━━━━━ Available records

/-! ## setRecoverySettings -/

@[simp] theorem State.setRecoverySettings_pending (r : RecoverySettings) : (s.setRecoverySettings r).pending = s.pending := rfl
@[simp] theorem State.setRecoverySettings_powered (r : RecoverySettings) : (s.setRecoverySettings r).powered = s.powered := rfl
@[simp] theorem State.setRecoverySettings_free (r : RecoverySettings) : (s.setRecoverySettings r).free = s.free := rfl
@[simp] theorem State.setRecoverySettings_portA (r : RecoverySettings) : (s.setRecoverySettings r).portA = s.portA := rfl
@[simp] theorem State.setRecoverySettings_portB (r : RecoverySettings) : (s.setRecoverySettings r).portB = s.portB := rfl
@[simp] theorem State.setRecoverySettings_ownSeq (r : RecoverySettings) : (s.setRecoverySettings r).ownSeq = s.ownSeq := rfl
@[simp] theorem State.setRecoverySettings_table (r : RecoverySettings) : (s.setRecoverySettings r).table = s.table := rfl
@[simp] theorem State.setRecoverySettings_zones (r : RecoverySettings) : (s.setRecoverySettings r).zones = s.zones := rfl
@[simp] theorem State.setRecoverySettings_burner (r : RecoverySettings) : (s.setRecoverySettings r).burner = s.burner := rfl
@[simp] theorem State.setRecoverySettings_recovery (r : RecoverySettings) : (s.setRecoverySettings r).recovery = s.recovery := rfl
@[simp] theorem State.setRecoverySettings_tank (r : RecoverySettings) : (s.setRecoverySettings r).tank = s.tank := rfl
@[simp] theorem State.setRecoverySettings_accounts (r : RecoverySettings) : (s.setRecoverySettings r).accounts = s.accounts := rfl
@[simp] theorem State.setRecoverySettings_sampler (r : RecoverySettings) : (s.setRecoverySettings r).sampler = s.sampler := rfl
@[simp] theorem State.setRecoverySettings_monitor (r : RecoverySettings) : (s.setRecoverySettings r).monitor = s.monitor := rfl
@[simp] theorem State.setRecoverySettings_alarms (r : RecoverySettings) : (s.setRecoverySettings r).alarms = s.alarms := rfl
@[simp] theorem State.setRecoverySettings_mgmt (r : RecoverySettings) : (s.setRecoverySettings r).mgmt = s.mgmt := rfl
@[simp] theorem State.setRecoverySettings_time (r : RecoverySettings) : (s.setRecoverySettings r).time = s.time := rfl
@[simp] theorem State.setRecoverySettings_store (r : RecoverySettings) : (s.setRecoverySettings r).store = s.store := rfl

/-! ## setPort -/

@[simp] theorem State.setPort_pending (seg : Segment) (p : Port) : (s.setPort seg p).pending = s.pending := by cases seg <;> rfl
@[simp] theorem State.setPort_powered (seg : Segment) (p : Port) : (s.setPort seg p).powered = s.powered := by cases seg <;> rfl
@[simp] theorem State.setPort_free (seg : Segment) (p : Port) : (s.setPort seg p).free = s.free := by cases seg <;> rfl
@[simp] theorem State.setPort_settings (seg : Segment) (p : Port) : (s.setPort seg p).settings = s.settings := by cases seg <;> rfl
@[simp] theorem State.setPort_ownSeq (seg : Segment) (p : Port) : (s.setPort seg p).ownSeq = s.ownSeq := by cases seg <;> rfl
@[simp] theorem State.setPort_table (seg : Segment) (p : Port) : (s.setPort seg p).table = s.table := by cases seg <;> rfl
@[simp] theorem State.setPort_zones (seg : Segment) (p : Port) : (s.setPort seg p).zones = s.zones := by cases seg <;> rfl
@[simp] theorem State.setPort_burner (seg : Segment) (p : Port) : (s.setPort seg p).burner = s.burner := by cases seg <;> rfl
@[simp] theorem State.setPort_recovery (seg : Segment) (p : Port) : (s.setPort seg p).recovery = s.recovery := by cases seg <;> rfl
@[simp] theorem State.setPort_tank (seg : Segment) (p : Port) : (s.setPort seg p).tank = s.tank := by cases seg <;> rfl
@[simp] theorem State.setPort_accounts (seg : Segment) (p : Port) : (s.setPort seg p).accounts = s.accounts := by cases seg <;> rfl
@[simp] theorem State.setPort_sampler (seg : Segment) (p : Port) : (s.setPort seg p).sampler = s.sampler := by cases seg <;> rfl
@[simp] theorem State.setPort_monitor (seg : Segment) (p : Port) : (s.setPort seg p).monitor = s.monitor := by cases seg <;> rfl
@[simp] theorem State.setPort_alarms (seg : Segment) (p : Port) : (s.setPort seg p).alarms = s.alarms := by cases seg <;> rfl
@[simp] theorem State.setPort_mgmt (seg : Segment) (p : Port) : (s.setPort seg p).mgmt = s.mgmt := by cases seg <;> rfl
@[simp] theorem State.setPort_time (seg : Segment) (p : Port) : (s.setPort seg p).time = s.time := by cases seg <;> rfl
@[simp] theorem State.setPort_store (seg : Segment) (p : Port) : (s.setPort seg p).store = s.store := by cases seg <;> rfl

━━━━━━━━━━

What is needed:
In the entries above, identify every line with the string "tank".

Your response:
@[simp] theorem State.setRecoverySettings_tank (r : RecoverySettings) : (s.setRecoverySettings r).tank = s.tank := rfl
@[simp] theorem State.setPort_tank (seg : Segment) (p : Port) : (s.setPort seg p).tank = s.tank := by cases seg <;> rfl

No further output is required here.